## WHAT IS REQUIRED
Report each line of the data below in which "targets" appears.

[Collected data entries]
==*==

-- ==== Sys2Proof/Machine/PloamOps.lean ====
section
/-! DEFINITION. The service of downstream PLOAM messages, the activation timers and tuning (Virtual ONUs: Identity,
Activation and PLOAM, R134 to R139, R149, R153 to R156, R164; R403). -/

namespace Sys2Proof.Machine

/-! ## Service -/

/-- Serve the message at the head of a channel's queue, where it is of the row's type. [DEDUCED, unsafe: log 49] -/
def State.served (s : State) (c : Chan) (k : State → PloamWait → Option State) : State :=
  match (s.ch c).ploamQ with
  | [] => s
  | w :: r =>
    match k ((s.modCh c fun x => { x with ploamQ := r }).freeAll 0x0D (w.cell.toList.map fun k => (10, k))) w with
    | some t => t.finish
    | none => s

/-- Serve a message for each vONU it reaches; one in a state that Table VONU-5 does not list is counted (R154). -/
def eachTarget (c : Chan) (listed : Act → Bool) (f : State → Nat → State) : List VId → State → State
  | [], s => s
  | v :: r, s =>
    eachTarget c listed f r (if listed (s.vch v.toNat c).act then f s v.toNat else s.bumpUnmatched c)

/-- The timers of the vONUs that a message reaches, where they have come to their tick, act before it (R134). -/
def State.expireFirst (s : State) (c : Chan) (w : PloamWait) : State :=
  w.targets.foldl (fun s v => s.expireDue c v.toNat) s

/-- The same, with the moves it makes reported as one cause (R137). [DEDUCED, unsafe: log 49] -/
def State.serveAll (s : State) (c : Chan) (w : PloamWait) (listed : Act → Bool) (f : State → Nat → State) : State :=
  let s := s.expireFirst c w
  let before := s.actsOf c (w.targets.map (·.toNat))
  (eachTarget c listed f w.targets s).reportMoves c before 0

/-- The states Table VONU-5 names for the messages. -/
def inO1toO6or89 (a : Act) : Bool := a ≠ .idle && a ≠ .o7
def inO23toO6or89 (a : Act) : Bool := a ≠ .idle && a ≠ .o7 && a ≠ .o1
def inRanging (a : Act) : Bool := a = .o4 || a = .o5 || a = .o9
def inRegistered (a : Act) : Bool := a = .o4 || a = .o5
def notIdle (a : Act) : Bool := a ≠ .idle
def isO5 (a : Act) : Bool := a = .o5

/-! ## The messages (Table VONU-5) -/

/-- Burst_Profile (R149). -/
def State.putProfile (s : State) (c : Chan) (idx : BitVec 2) (p : Profile) (v : Nat) : State :=
  let old := s.profileAt v c idx.toNat
  if old.valid && old.version = p.version then s
  else
    let s := s.modVch v c fun x => { x with profiles := x.profiles.set idx.toNat { p with valid := true, fromHost := false } }
    s.tryO23 v c

/-- Assign_ONU-ID: the ONU-ID and its default Alloc-ID, and TO1 (R169, Table VONU-3). [DEDUCED, unsafe: log 52] -/
def State.assignId (s : State) (c : Chan) (id : BitVec 10) (v : Nat) : State :=
  let due := s.tick.number + BitVec.ofNat 64 (8000 * s.cfgF (addrOf 0x20 (chanN c)) 4 8)
  let s := s.modVch v c fun x => { x with act := .o4, onuId := some id, expiry := some due }
  (s.allocTry (BitVec.ofNat 9 v) c (id.setWidth 14) true).2

/-- Ranging_Time (R144, R147). [DEDUCED, unsafe: log 51] -/
def State.assignEqd (s : State) (c : Chan) (value : BitVec 32) (relative ack : Bool) (arrived : BitVec 64) (v : Nat) : State :=
  let x := s.vch v c
  let eqd := if relative then x.eqd.getD 0 + value else value
  let seq := if x.eqd.isSome then x.eqdOrder else s.vonu.eqdSeq
  let s := { s with vonu := { s.vonu with eqdSeq := s.vonu.eqdSeq + (if x.eqd.isSome then 0 else 1) } }
  let s := s.modVch v c fun x => { x with eqd := some eqd, eqdOrder := seq, act := .o5, expiry := none }
  let s := s.eqdCheck v c
  let s := if x.act = .o9 then s.tuningDone c true v else s
  if ack then s.upPloam v c (.acknowledge .ok) arrived else s

/-- Deactivate_ONU-ID. -/
def State.deactivate (s : State) (c : Chan) (v : Nat) : State := (s.setAct v c .o1).tryO23 v c

/-- The disable form of Disable_Serial_Number (R138). [DEDUCED, unsafe: log 53] -/
def State.stopSerial (s : State) (c : Chan) (v : Nat) : State :=
  if (s.vch v c).act = .o7 then s
  else (s.modVch v c fun x => { x with act := .o7, expiry := none, tuneAt := none }).estopWrite (s.vonuAt v).sn c

/-- The enable form. -/
def State.startSerial (s : State) (c : Chan) (v : Nat) : State :=
  if (s.vch v c).act ≠ .o7 then s else ((s.estopErase (s.vonuAt v).sn c).setAct v c .o1).tryO23 v c

/-- Disable_Serial_Number, with its one EMERGENCY_STOP (R167). [DEDUCED, unsafe: log 53] -/
def State.serialService (s : State) (c : Chan) (w : PloamWait) (sn : Option (BitVec 64)) (disable : Bool) : State :=
  let s := s.expireFirst c w
  let vs := w.targets.map (·.toNat)
  let hit := vs.filter fun v =>
    if disable then (s.vch v c).act ≠ .o7 && (s.vch v c).act ≠ .idle else (s.vch v c).act = .o7
  let s := s.serveAll c w notIdle fun s v => if disable then s.stopSerial c v else s.startSerial c v
  s.raiseIf (hit ≠ []) 0x0307
    (pCh c + put 62 1 (b2n disable) + put 61 1 (b2n sn.isNone) + put 48 9 (if sn.isNone then 0 else hit.headD 0) +
      put 32 10 hit.length + s.tickLow)

/-- Assign_Alloc-ID (R155). [DEDUCED, unsafe: log 52] -/
def State.assignAlloc (s : State) (c : Chan) (id : BitVec 14) (release : Bool) (arrived : BitVec 64) (v : Nat) : State :=
  let reply (s : State) (ok : Bool) : State := s.upPloam v c (.acknowledge (if ok then .ok else .parameterError)) arrived
  if release then
    match s.allocFind c id with
    | some (i, a) => reply (if a.vonu.toNat = v then s.allocRelease i else s) true
    | none => reply s true
  else
    let (ok, s) := s.allocTry (BitVec.ofNat 9 v) c id false
    reply s ok

/-- Draw a data key into a unicast slot (R403). -/
def State.drawKey (s : State) (slot : Nat) : State :=
  let n := s.freeCount
  let s := { s with freeCount := n + 1 }
  (s.loadSlot slot (Config.random n 16)).bump (cryCtr 4) 1

/-- The Key_Report of index k: the key that slot holds, wrapped under the KEK where an operation can begin under it (R406).
[DEDUCED, unsafe: log 54] -/
def State.keyReport (s : State) (c : Chan) (k : BitVec 2) (arrived : BitVec 64) (v : Nat) : State :=
  let slot := uniSlot v (chanN c) k.toNat
  if (k = 1 || k = 2) && (s.slot slot).state ≠ 0 then
    let wrapped := Config.keyWrap (s.mgmtKey v c 2) (s.slot slot).key
    match s.keyBegin (mgmtSlot v (chanN c)) 1 with
    | (true, s) => s.upPloam v c (.keyReport k (some wrapped)) arrived
    | (false, s) => s
  else s.upPloam v c (.keyReport k none) arrived

/-- Key_Control: nothing is drawn or reported without the engine, or while the generator has failed (R403, R408, R410,
R411). [DEDUCED, unsafe: log 54] -/
def State.keyControlIn (s : State) (c : Chan) (k : BitVec 2) (generate : Bool) (arrived : BitVec 64) (v : Nat) : State :=
  let draw := generate && (k = 1 || k = 2) && (s.vch v c).upKey ≠ k
  if !s.engineOn || !s.crypto.rngOk then s
  else if !draw then s.keyReport c k arrived v
  else if s.crypto.alarmActive ≠ 0 || s.crypto.lockedOut then s
  else (s.drawKey (uniSlot v (chanN c) k.toNat)).keyReport c k arrived v

/-- Sleep_Allow: recorded. -/
def State.sleepAllowIn (s : State) (c : Chan) (value : Byte) (ack : Bool) (arrived : BitVec 64) (v : Nat) : State :=
  let s := s.modVch v c fun x => { x with sleepAllow := value }
  if ack then s.upPloam v c (.acknowledge .ok) arrived else s

/-- Tuning_Control: accepted where the pair is that of the other channel, the vONU stands by there, and that channel is
enabled (R164). [DEDUCED, unsafe: log 55] -/
def State.tuningIn (s : State) (c : Chan) (id : Byte) (sfc : BitVec 51) (arrived : BitVec 64) (v : Nat) : State :=
  let o := otherCh c
  let pair := mget Pair.other (s.vonu.chProfile.get c) id.toNat
  let ok := pair = .ofChan o && (s.vonuAt v).standby.get o && s.chEnabled o
  let s := if ok then s.modVch v c fun x => { x with tuneAt := some sfc } else s
  s.upPloam v c (.tuningResponse ok) arrived

/-! ## Tuning (R164) -/

/-- Move a vONU's bindings to another channel, except those whose port it has bound there. -/
def moveBindings (v : Nat) (o : Chan) : List (Nat × Word) → State → State
  | [], s => s
  | (f, w) :: r, s =>
    let taken := (s.flowFor v o (flowPort w)).isSome
    moveBindings v o r (if taken then s else s.putCfg (flowAddr f) (w ^^^ 0x02000000))

/-- Move a vONU's allocation entries to another channel. -/
def moveAllocs (o : Chan) : List (Nat × Option AllocE) → State → State
  | [], s => s
  | (i, some a) :: r, s => moveAllocs o r (s.setAlloc i (some { a with chan := o }))
  | (_, none) :: r, s => moveAllocs o r s

def State.moveKey (s : State) (v : Nat) (c o : Chan) (k : Nat) : State :=
  (s.setSlot (uniSlot v (chanN o) k) (s.slot (uniSlot v (chanN c) k))).eraseSlot (uniSlot v (chanN c) k)

/-- The tuning that a vONU has accepted, by its source channel. -/
def State.tuningOf (s : State) (v : Nat) : Option (Chan × BitVec 51) :=
  let one (c : Chan) : Option (Chan × BitVec 51) :=
    if (s.vch v c).act = .o5 then (s.vch v c).tuneAt.map fun f => (c, f) else none
  (one .a).orElse fun _ => one .b

/-- The superframe named in the request has come: steps 1 to 4. [DEDUCED, unsafe: log 55] -/
def State.tuneNow (s : State) (v : Nat) (c : Chan) : State :=
  let o := otherCh c
  let x := s.vch v c
  let before := s.actsOf c [v]
  let beforeO := s.actsOf o [v]
  let swap (t : Two Bool) : Two Bool := ⟨t.b, t.a⟩
  let y := s.vonuAt v
  let s := s.setVonu v { y with enable := swap y.enable, standby := swap y.standby }
  let mine := s.vonu.alloc.filter fun e => match e.2 with | some a => a.vonu.toNat = v && a.chan = c | none => false
  let s := moveAllocs o mine s
  let s := moveBindings v o ((s.flowsOf v).filter fun e => flowChan e.2 = c) s
  let s := (s.moveKey v c o 1).moveKey v c o 2
  let due := s.tick.number + BitVec.ofNat 64 (8 * s.cfgF (addrOf 0x20 2) 0 16)
  let s := s.setAct v c .idle
  let s := s.modVch v o fun z => { z with act := .o8, onuId := x.onuId, eqd := none, upKey := x.upKey, expiry := some due }
  (s.reportMoves c before 4).reportMoves o beforeO 4

def State.tuningSuperframeIn (s : State) (v : Nat) : State :=
  match s.tuningOf v with
  | some (c, f) => if sfcAhead (s.onlineSfc c) f < 2 ^ 50 then s.tuneNow v c else s
  | none => s

/-- The target channel is in SYNC, as delivered at ticks (R112): O8 to O9, and TO5 runs. [DEDUCED, unsafe: log 55] -/
def State.tuneSynced (s : State) (v : Nat) (c : Chan) : State :=
  if (s.vch v c).act = .o8 && s.syncSeen c then
    let before := s.actsOf c [v]
    let due := s.tick.number + BitVec.ofNat 64 (8 * s.cfgF (addrOf 0x20 2) 16 16)
    (s.modVch v c fun x => { x with act := .o9, expiry := some due }).reportMoves c before 4
  else s

end Sys2Proof.Machine
end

==*==

## YOUR SOLUTION
  w.targets.foldl (fun s v => s.expireDue c v.toNat) s
  let before := s.actsOf c (w.targets.map (·.toNat))
  (eachTarget c listed f w.targets s).reportMoves c before 0
  let vs := w.targets.map (·.toNat)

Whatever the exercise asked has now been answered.